Alito’s abortion decision may not be so heartbreaking


Much of what has been said and shouted from Congress and on the streets about Judge Samuel A. Alito Jr.’s draft opinion striking down the constitutional right to abortion is either false or misleading.

It is simply untrue that Justices Neil M. Gorsuch, Brett M. Kavanaugh and Amy Coney Barrett lied during the confirmation hearings.

They simply stated the obvious. Roe (1973) and Casey (1992) – who established a constitutional right to abortion without undue burden imposed by state regulations – are precedents. But stare decisis never involved perpetual deference.

Judge Alito’s decision convincingly argues that Roe was woefully flawed in his legal reasoning – much like Plessy (1896), which enshrined segregation until Brown (1954). Instead, he reasonably asserts that constitutionally guaranteed rights must be enumerated or “deeply rooted in the history and traditions of this nation.”

The Constitution makes no mention of abortion, and prohibitions date back centuries in common law and more recently in state statutes. It is not the role of nine judges – philosopher kings selected from just two liberal New England law schools – to invent rights out of shadows, fumes or the blue haze of cannabis hovering above a law school dormitory on a Saturday night.

Americans remain deeply divided but far from absolutist. In 1975, a Gallup poll reported that 21% favored legal abortions, 22% opposed them, and 54% said they should be legal under certain circumstances. Last year, these figures were 32%, 19% and 48%.

This decision will not undermine court rulings creating rights for same-sex marriage, contraception and interracial marriage. Like abortion, none of these rights when the Supreme Court acted could be interpreted as having enjoyed a firm basis in “the history and traditions of the nation”, but public opinions have changed dramatically over the years. last decades.

Whatever apprehensions individual citizens may have for an application in their personal lives, most Americans now see these matters as matters of personal choice.

The Alito decision raises the question of how much polling data should prompt courts to proclaim rights before state legislatures act. Electorates vary in their disposition by state. Representatives can be eliminated, but judges generally cannot.

In many rural and southern states, abortion will be illegal or, more likely, strictly regulated, and many women will have to travel to populated states like California, New York, or Illinois.

Charitable institutions, just as they now help women find abortion clinics, in many cases will provide travel support. Medical abortions, currently the choice in more than half of all abortions, will continue to be available – even if women have to ship the pills out of state.

Doctors and emergency rooms won’t be able to directly supervise in states that ban the sale of these drugs, but willing healthcare providers will find ways around the restrictions to be prepared to deal with unwanted side effects.
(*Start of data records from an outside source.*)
-- ==== Sys2Proof/Tests/Witness6.lean ====
section
/-!
SUPPORT. Witnesses for the statements about harts, the host, heads, power and boot, and results and faults on their way.
-/
namespace Sys2Proof.Tests
open Sys2Proof.Machine

/-! ### Harts -/

/-- Hart 0 with a ring of one command, with everything ready or nothing. -/
def fetchState (r : Ring) (ready : Bool) : State :=
  { hartState 3 0 with
    rings := [(3, r)]
    status := { (hartState 3 0).status with fe := ready, cxl := ready, hbm := if ready then BitVec.allOnes 8 else 0 } }

/-- The operands that the clauses of the harts' instructions tell apart, in x11 and x12. -/
theorem wit_HartWords : (∀ c ∈ [(0, 0x80), (0xABCD, 0x804), (64, 0), (3, 8), (3, 0), (0, 0), (2, 0), (16, 0), (1, 8), (15, 32)],
      let v := (BitVec.ofNat 64 c.1, BitVec.ofNat 64 c.2)
      ∃ h, (hartState v.1 v.2).hart = some 0 ∧ Tab.get (hartState v.1 v.2).harts 0 = some h ∧ h.reg 11 = v.1 ∧ h.reg 12 = v.2) ∧
    (0x80 : DWord) &&& ~~~(0x7F3F : DWord) ≠ 0 ∧ (0x804 : DWord) &&& ~~~(0x7F3F : DWord) = 0 ∧ 64 ≤ (64 : DWord).toNat ∧
    (3 : DWord).toNat < 64 ∧ (8 : DWord).toNat % 64 ≠ 0 ∧ (0 : DWord).toNat % 64 = 0 ∧ 16 ≤ (16 : DWord).toNat ∧ (8 : DWord).toNat % 32 ≠ 0 ∧
    (32 : DWord).toNat % 32 = 0 ∧ (15 : DWord).toNat < 16 ∧
    ((hartState 3 0).ringAt 3).rptr = ((hartState 3 0).ringAt 3).wptr ∧
    (∀ host ∈ [true, false], let s := fetchState { ring3 with host := host } true
     (s.ringAt 3).rptr ≠ (s.ringAt 3).wptr ∧ s.commandReady (s.ringAt 3) = true ∧ (s.ringAt 3).host = host ∧
       (s.commandBytes (s.ringAt 3)).isSome = true) ∧
    (let s := fetchState { ring3 with baseH := 0xFFFFFF } true
     (s.ringAt 3).rptr ≠ (s.ringAt 3).wptr ∧ s.commandReady (s.ringAt 3) = true ∧ s.commandBytes (s.ringAt 3) = none) ∧
    (let s := fetchState ring3 false
     (s.ringAt 3).rptr ≠ (s.ringAt 3).wptr ∧ s.commandReady (s.ringAt 3) = false) ∧
    ({ hartState 2 0 with signals := 2 } : State).signals &&& 2 ≠ 0 ∧ (hartState 2 0).signals &&& 2 = 0 ∧
    (∀ n ∈ [0, 64], let s := { hartState 15 32 with clusterInputs := [(15, List.replicate n [])] }
      (Tab.getD s.clusterInputs 15 []).length = n) ∧
    (∃ h, Tab.get (hartState 2 0).harts 0 = some h ∧ h.waiting = none) ∧
    (let h := { startHart [] with waiting := some (10, 2) }
     let s := { hartState 2 0 with harts := [(0, h)] }
     Tab.get s.harts 0 = some h ∧ h.waiting = some (10, 2)) ∧ (63 : Nat) < 64 := by
  refine ⟨?_, by decide, by decide, by decide, by decide, by decide, by decide, by decide, by decide, by decide, by decide, by decide,
    by decide +kernel, by decide +kernel, by decide +kernel, by decide, by decide, by decide, ⟨_, rfl, rfl⟩, ⟨rfl, rfl⟩, by decide⟩
  intro c hc
  refine ⟨((startHart []).setReg 11 (BitVec.ofNat 64 c.1)).setReg 12 (BitVec.ofNat 64 c.2), rfl, rfl, ?_⟩
  revert c; decide +kernel

/-! ### The host, heads, power -/

def hostState : State :=
  { State.reset with status := { State.reset.status with cxl := true, hbm := BitVec.allOnes 8, heads := 15, ports := 1, sinceAdjust := 1023 } }

theorem wit_HostAccesses : State.reset.compPages = [] ∧
    (let s := hostState
     s.status.cxl = true ∧ 0x1000 + ([1, 2] : List Byte).length ≤ 0x6000000000 ∧ ([1, 2] : List Byte).length ≠ 0 ∧
       0x1000 / 128 = (0x1000 + ([1, 2] : List Byte).length - 1) / 128 ∧ s.status.hbm.getLsbD (stackOf 0x1000) = true) ∧
    State.reset.status.cxl = false ∧ 0x107F / 128 ≠ (0x107F + 2 - 1) / 128 ∧ ([1, 2] : List Byte) ≠ [] ∧ 0x1000 + 2 ≤ 2 ^ 56 ∧
    (191 < 192 ∧ 15 < 16) ∧ (250 % 50 = 0 ∧ 200 ≤ 250 ∧ 250 ≤ 600) ∧ State.reset.power.trip = false ∧
    ({ State.reset.power with trip := true } : Power).trip = true ∧ 0x15 % 4 ≠ 0 ∧ wbit (0x80000004 : Word) 30 = false ∧ 63 < 64 ∧ 3 < 4 ∧ 127 < 128 := by
  decide +kernel

/-- A head that is enabled and due, one that is not due, one whose settings are reserved, and a line of its image. -/
def head0 (deadline : DWord) (lanes : BitVec 2) : Head :=
  { State.reset.head 0 with en := true, deadline := deadline, lanes := lanes, linkUp := true, under := true
                            image := some (0x100000, 0x10000, 4, 2, true) }
def lineHead (line : Option (Nat × List (Option (Nat × Nat × Nat)))) (lines : List Nat) : Head :=
  { head0 0 0 with line := line, lines := lines }
theorem wit_DisplayHeads :
    (∀ c ∈ [(0, 0), (9, 0), (0, 3)], let h := head0 (BitVec.ofNat 64 c.1) (BitVec.ofNat 2 c.2)
      let s := { hostState with heads := [(1, h)] }
      s.head 1 = h ∧ s.status.heads.getLsbD 1 = true ∧ (s.head 1).en = true ∧ ((s.head 1).deadline.toNat ≤ s.tsc.toNat ↔ c.1 = 0) ∧
        ((s.head 1).lanes ≠ 3 ↔ c.2 ≠ 3) ∧ (s.head 1).rate ≠ 7 ∧ (s.head 1).line = none ∧ 1 ∉ (s.head 1).lines ∧ (s.head 1).image = some (0x100000, 0x10000, 4, 2, true) ∧ (s.head 1).linkUp = true) ∧
    (∀ y ∈ [0, 1], ∀ n ∈ [3, 4], (({ hostState with heads := [(1, lineHead (some (y, List.replicate n none)) [])] } : State).head 1).line =
      some (y, List.replicate n none)) ∧
    (({ hostState with heads := [(1, lineHead none [1])] } : State).head 1 = lineHead none [1]) ∧
    ([none, none, none] : List (Option (Nat × Nat × Nat))).length < 4 ∧ (State.reset.head 1).en = false ∧ 1 < 2 ∧ ¬2 < 2 := by
  refine ⟨?_, fun _ _ _ _ => rfl, rfl, ?_, ?_, ?_, ?_⟩ <;> decide +kernel

theorem wit_PowerBootAttestation :
    (hostState.power.trip = false ∧ hostState.status.cxl = true ∧ hostState.status.hbm = BitVec.allOnes 8 ∧ State.reset.status.boot ≠ 1 ∧
      ({ hostState.status with boot := 1 } : Status).boot = 1) ∧
    (hostState.status.ports.getLsbD 0 = true ∧ 1023 ≤ hostState.status.sinceAdjust ∧ ¬State.reset.status.ports.getLsbD 0 = true) ∧
    (let p := { State.reset.power with overPower := true }
     (p.overPower = true ∧ 200 < p.mhz.toNat ∧ p.trip = false)) ∧
    (let p := { State.reset.power with low := true, cool := true, mhz := 500 }
     p.low = true ∧ p.cool = true ∧ p.mhz.toNat < p.cap.toNat ∧ p.trip = false ∧ p.cap.toNat ≤ 600) ∧
    (State.reset.status.boot = 0 ∧ State.reset.power.trip = false ∧ 0 < State.reset.status.measures.length) := by
  decide +kernel

/-! ### Results, faults, reports -/

def fault0 (c : Cause) (time : DWord) : FaultRec :=
  { cause := c, async := true, lane := 0, src := 1, pc := 0x1000, time := time, ops := [], xops := 0 }
def result0 : Result := { group := 3, lane := some 1, reg := 8, vals := [5], spec := false }
def pending0 : Group := { group0 [] with pend := [(regKey 1 8, .load)], waiting := [{ mask := 2, wait := .park, since := 0, count := 0 }] }
def held0 (g : Nat) : HeldFault := { org := { org0 with group := g }, f := fault0 .ecc 5, result := none, command := none }
def ahead0 (c : Cause) (stop : Bool) : RunAhead :=
  { regs := [], pend := [], bad := [], fibres := [], current := none, waiting := [], tags := [], fault := fault0 c 5, batch := [], count := 0, stop := stop }
def aheadGroup (c : Cause) (stop : Bool) : Group := { group0 [] with runAhead := some (ahead0 c stop) }
def report0 (index : Option Nat) : Report :=
  { kind := .pageService, f := fault0 .xlate 5, core := 0, resident := 0, group := 0, block := 2, of := .group 3, words := [], index := index }
/-- A log of 16 entries at 0x800000, with the host's answer to entry 0. -/
def logState (ack wptr : Word) (rs : List Report) : State :=
  { state0 [] with
    reports := rs, mem := Memory.writeBytes mem0 0x80003C (bytesOf 4 (ack.toNat * 2 ^ 30))
    log := { (state0 []).log with base := 0x800000, baseH := 0, host := false, en := true, log2n := 4, wptr := wptr, rptr := 0 } }

theorem wit_ResultsAndFaults :
    (let s := { state0 [] with results := [result0], groups := [(3, pending0)] }
     s.results[0]? = some result0 ∧ s.isSaved 3 = false ∧ s.group? 3 = some pending0 ∧ pending0.runAhead = none ∧ 8 + 1 ≤ 128) ∧
    (let s := { state0 [] with results := [result0], groups := [], blocks := [(2, saved0)] }
     s.isSaved 3 = true) ∧
    (∀ g ∈ [3, 9], let s := { state0 [] with held := [held0 g] }
      s.held[0]? = some (held0 g) ∧ s.isSaved g = false ∧ s.liveGroup g = (if g = 9 then none else some (group0 [])) ∧
        (held0 g).result = none ∧ (held0 g).command = none ∧ s.rays = []) ∧
    ((group0 []).faults.length < 64 ∧ (group0 []).current.isSome = true ∧
      64 ≤ ({ group0 [] with faults := List.replicate 64 (fault0 .ecc 0) } : Group).faults.length) ∧
    (∀ c ∈ [Cause.xlate, .migrate], ∀ stop ∈ [true, false], ∀ ph ∈ [BlockPhase.running, .stopping], let b := { block0 with phase := ph }
      let s := { state0 [] with groups := [(3, aheadGroup c stop)], blocks := [(2, b)] }
      s.group? 3 = some (aheadGroup c stop) ∧ s.blockOf (aheadGroup c stop) = some b ∧ (aheadGroup c stop).runAhead = some (ahead0 c stop) ∧
        (ahead0 c stop).stop = stop ∧ (ahead0 c stop).fault.cause = c ∧ b.phase = ph) ∧
    (∀ c ∈ [((0 : Word), none), (16, none), (1, some 0)], let s := logState 0 c.1 [report0 c.2]
      s.reports[0]? = some (report0 c.2) ∧ s.log.en = true ∧ s.compPages = [] ∧ (report0 c.2).kind ≠ .blockEnded ∧
        ((s.log.wptr - s.log.rptr).toNat < 2 ^ s.log.log2n.toNat ↔ c.1 ≠ 16)) ∧
    (∀ ack ∈ [0, 1, 2], let s := logState (BitVec.ofNat 32 ack) 1 [report0 (some 0)]
      s.reports.find? (fun r => r.kind == .pageService && r.index == some (0 : Word).toNat) = some (report0 (some 0)) ∧ s.compPages = [] ∧
        physKey s.log.host (s.log.base.toNat + s.log.baseH.toNat * 2 ^ 32 + 64 * 0) + 60 = 0x80003C ∧
        field (ofBytes (Memory.readBytes s.mem 0x80003C 4)) 31 30 = ack ∧
        (report0 (some 0)).of = .group 3 ∧ s.group? 3 = some (group0 []) ∧ s.isSaved 3 = false ∧ s.blockOf (group0 []) = some block0 ∧
        block0.tvec.getLsbD 0 = false) ∧
    (∀ r ∈ (logState 0 1 [report0 (some 0)]).reports, ¬(r.kind = .pageService ∧ r.index = some (5 : Word).toNat)) := by
  refine ⟨?_, ?_, ?_, ?_, ?_, ?_, ?_, ?_⟩ <;> decide +kernel

/-- A core that runs, one that is gated and due, one without a block, and one whose group waits parked. -/
theorem wit_gates :
    (let s := { state0 [] with cores := [(0, { (state0 []).core 0 with gate := .clock, due := 1 })] }
     (s.core 0).gate ≠ .running ∧ (s.core 0).due ≠ 0) ∧ 0 < 192 ∧
    ((state0 []).core 0).due = 0 ∧ (∃ p ∈ (state0 []).blocks, ∃ e ∈ p.2.seats, e.core = 0) ∧
    (∀ p ∈ (state0 []).blocks, ∀ e ∈ p.2.seats, e.core ≠ 1) ∧ (∀ p ∈ (state0 []).groups, p.2.core ≠ 1) ∧
    (∃ p ∈ (state0 []).groups, p.2.core = 0 ∧ p.2.current.isSome = true) ∧
    (let x := { pending0 with current := none, pend := [(regKey 1 8, .copyEngine)] }
     let s := { state0 [] with groups := [(3, x)], cores := [(0, { (state0 []).core 0 with gate := .running })] }
     (∃ p ∈ s.groups, p.2.core = 0) ∧ (s.core 0).gate = .running ∧ s.ord.promotions = [] ∧
       ∀ p ∈ s.groups, p.2.core = 0 → p.2.current = none ∧ p.2.hold = none ∧ p.2.runAhead = none ∧
         ∀ u ∈ p.2.waiting, u.wait = .park ∧ ∀ q ∈ p.2.pend, u.mask.getLsbD (q.1 / 128) = true → q.2 = .copyEngine) := by
  decide +kernel
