-- ==== Sys2Proof/Laws/State.lean ====
section
/-! SUPPORT. What each update of the state leaves alone and what it sets: one lemma per field and update, so that no proof
unfolds a record update. -/

namespace Sys2Proof.Machine.State

variable (s : State)

/-! ### setPhase -/

@[simp] theorem setPhase_cfg (p : Phase) : (s.setPhase p).cfg = s.cfg := rfl
@[simp] theorem setPhase_cmd (p : Phase) : (s.setPhase p).cmd = s.cmd := rfl
@[simp] theorem setPhase_done (p : Phase) : (s.setPhase p).done = s.done := rfl
@[simp] theorem setPhase_err (p : Phase) : (s.setPhase p).err = s.err := rfl
@[simp] theorem setPhase_ovr (p : Phase) : (s.setPhase p).ovr = s.ovr := rfl
@[simp] theorem setPhase_ecode (p : Phase) : (s.setPhase p).ecode = s.ecode := rfl
@[simp] theorem setPhase_stage (p : Phase) : (s.setPhase p).stage = s.stage := rfl
@[simp] theorem setPhase_sstate (p : Phase) : (s.setPhase p).sstate = s.sstate := rfl
@[simp] theorem setPhase_fstate (p : Phase) : (s.setPhase p).fstate = s.fstate := rfl
@[simp] theorem setPhase_attempt (p : Phase) : (s.setPhase p).attempt = s.attempt := rfl
@[simp] theorem setPhase_arg0 (p : Phase) : (s.setPhase p).arg0 = s.arg0 := rfl
@[simp] theorem setPhase_arg1 (p : Phase) : (s.setPhase p).arg1 = s.arg1 := rfl
@[simp] theorem setPhase_arg2 (p : Phase) : (s.setPhase p).arg2 = s.arg2 := rfl
@[simp] theorem setPhase_arg3 (p : Phase) : (s.setPhase p).arg3 = s.arg3 := rfl
@[simp] theorem setPhase_res0 (p : Phase) : (s.setPhase p).res0 = s.res0 := rfl
@[simp] theorem setPhase_res1 (p : Phase) : (s.setPhase p).res1 = s.res1 := rfl
@[simp] theorem setPhase_lfsr (p : Phase) : (s.setPhase p).lfsr = s.lfsr := rfl
@[simp] theorem setPhase_version (p : Phase) : (s.setPhase p).version = s.version := rfl
@[simp] theorem setPhase_pktlen (p : Phase) : (s.setPhase p).pktlen = s.pktlen := rfl
@[simp] theorem setPhase_pktid (p : Phase) : (s.setPhase p).pktid = s.pktid := rfl
@[simp] theorem setPhase_cksum (p : Phase) : (s.setPhase p).cksum = s.cksum := rfl
@[simp] theorem setPhase_tag (p : Phase) : (s.setPhase p).tag = s.tag := rfl
@[simp] theorem setPhase_baud (p : Phase) : (s.setPhase p).baud = s.baud := rfl
@[simp] theorem setPhase_imgsize (p : Phase) : (s.setPhase p).imgsize = s.imgsize := rfl
@[simp] theorem setPhase_errinfo (p : Phase) : (s.setPhase p).errinfo = s.errinfo := rfl
@[simp] theorem setPhase_rxcnt (p : Phase) : (s.setPhase p).rxcnt = s.rxcnt := rfl
@[simp] theorem setPhase_phase (p : Phase) : (s.setPhase p).phase = p := rfl
@[simp] theorem setPhase_img (p : Phase) : (s.setPhase p).img = s.img := rfl
@[simp] theorem setPhase_pkt (p : Phase) : (s.setPhase p).pkt = s.pkt := rfl
@[simp] theorem setPhase_rxb (p : Phase) : (s.setPhase p).rxb = s.rxb := rfl
@[simp] theorem setPhase_env (p : Phase) : (s.setPhase p).env = s.env := rfl
@[simp] theorem setPhase_calls (p : Phase) : (s.setPhase p).calls = s.calls := rfl
@[simp] theorem setPhase_hostq (p : Phase) : (s.setPhase p).hostq = s.hostq := rfl
@[simp] theorem setPhase_rdata (p : Phase) : (s.setPhase p).rdata = s.rdata := rfl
Stopping prescription drugs from crossing state lines is damn hard, and abortion pills send fewer people to the ER than Tylenol or Viagra.

Waving wire coat hangers on the steps of the Supreme Court is a great way to spark outrage among women and men who didn’t intellectually mature beyond adolescence, but the world has changed since 1973 – easy access to birth control and medical abortions make such manifestations hysterical.

Currently, the Speaker of the House, the Secretary of the Treasury, the CEOs of General Motors and Citibank, the presidents of many of our most prestigious universities, the voices in the media, and the heads of countless other institutions are now women. .

They won’t go away if the Alito draft decision becomes final. Women – along with men – will continue to decide policies about who gets hired, fired, admitted and rejected.

With access still safe and inexpensive, birth control will be more widely used in places where abortion is more difficult or impossible. While more children will be born to the poor, women’s progress will generally continue unhindered.

What will be interesting to see is how strictly the Supreme Court now limits the allocation of power to both the courts and the executive. For example, the precedent set by Chevron (1984) allows federal agencies to regulate aggressively in places where laws are vague or silent – ​​such as on affirmative action and climate change.

But by seemingly safely accommodating Griswold (1965) and Obergefell (2015), who overturned bans on contraception and same-sex marriage, Alito’s draft decision would indicate that the decision to have an abortion is more of a special case than a cause for great celebration by conservatives and originalists alike.

Philosopher kings will continue to create myths – for example, that the fine in the Affordable Care Act for not purchasing health insurance was actually a tax – until we have a constitutional amendment that defines the limits of judicial supremacy.

• Peter Morici is an economist, professor emeritus of commerce at the University of Maryland and national columnist.